Green Olympics claims must be assessed

A long weekend of celebration was sealed with another internationally significant marriage at the 9th World Conference on Sport and the Environment in Doha, which came to a close yesterday. Though it lacked the same grandeur and sparkle of Mr and Mrs Future King, the conference – attended by the International Olympic Committee (IOC) – contained no less of the self-congratulation. The back slapping was mainly orchestrated by IOC President Jacques Rogue, who restated the IOC’s commitment to environmental sustainability as part of the Olympic Games, “We owe it to future generations to continue to promote our green agenda and ensure environmental sustainability in sport and I think we have taken a big step towards that with the Doha Declaration.” The declaration focuses on direct activities related to the economic, social and environmental aspects of sustainable development in sport.

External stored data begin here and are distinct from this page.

/-- Settles O11: the registers below 0x0F by the map itself, the arrays by their reads. Power-on is a reset (R300):
the state after power-on is what a reset by the host leaves of it. -/
theorem resetLeavesTheSpecifiedValues : Obligations.ResetLeavesTheSpecifiedValues := by
  unfold Obligations.ResetLeavesTheSpecifiedValues
  intro values
  have hvalues : ∀ s, values (hostReset s) := fun s =>
    ⟨rfl, rfl, congrArg some (statusWord_hostReset s), rfl, rfl, rfl, rfl, rfl, rfl, rfl, rfl, rfl, rfl, rfl, rfl,
      fun hn _ ht => csrRead_hostReset_tblParams s hn ht,
      rfl, rfl, rfl, rfl, rfl, ctxRead_hostReset s, tblEntry_hostReset s, rfl, rfl⟩
  have hpower : values State.reset := hvalues State.reset
  exact ⟨⟨hpower, rfl, rfl⟩, fun s => ⟨hvalues s, hostReset_cfg s, rfl, rfl, rfl, rfl⟩⟩

end Sys2Proof.Machine
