-- ==== Sys2Proof/Syntax.lean ====
section
/-!
DEFINITION. The commands (one constructor per row of spec/opcode_table.json), the names of the registers
(20_memory.md R51) and the host transactions (30_encoding.md R87, R88). Syntax only: no meaning stands here.
-/

namespace Sys2Proof

/-- The three commands of 30_encoding.md R81. A command has no operand field (R84): it reads fixed registers. -/
inductive Instr where
  /-- MULT: `RESULT <- gf2_mult(MAT_IN, VEC)` (41_matrix_ops.md R136). -/
  | mult
  /-- SQUARE: `MAT_OUT <- gf2_square(MAT_IN)` (41_matrix_ops.md R138). -/
  | square
  /-- COMBINE: `RESULT <- combine(CRC_A, CRC_B, {LEN_HI, LEN_LO})` (42_combiner.md R169). -/
  | combine
  deriving DecidableEq, Repr

/-- The registers of the window (20_memory.md R51). -/
inductive RegName where
  | cmd
  | status
  | crcA
  | crcB
  | lenLo
  | lenHi
  | vec
  | result
  | matIn (n : Fin 32)
  | matOut (n : Fin 32)
  deriving DecidableEq, Repr

/-- What a `WR` writes: a literal, or the value of a host-side variable that an earlier `RD` assigned (30_encoding.md
R87; R88's CPMAT writes `t`). Variables are numbered (log 8). -/
inductive HostValue where
  | imm (v : Word32)
  | var (x : Nat)
  deriving DecidableEq, Repr

/-- A host transaction as the host program holds it (30_encoding.md R87), with the access width in bytes, because the
block answers for a width other than 4 too (20_memory.md R53; log 19). `wait x` is R88's WAIT, the only host-side control flow:
`RD STATUS -> x`, again while bit 0 of it is 1. -/
inductive HostOp where
  | wr (off size : Nat) (v : HostValue)
  | rd (off size : Nat) (x : Nat)
  | wait (x : Nat)
  deriving DecidableEq, Repr

end Sys2Proof
end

Rogge also insisted that efforts to make sport more sustainable, “set a new standard for environmental sustainability in construction practices, energy conservation and legacy planning.” It’s a bold statement, and a pretense which no doubt helped sway the Olympic bid decision. It comes back to the same word – legacy. As Spectacle has referenced numerous times on this blog, statements like this tend to go unchallenged and unnoticed. But thankfully, this hasn’t always been the case.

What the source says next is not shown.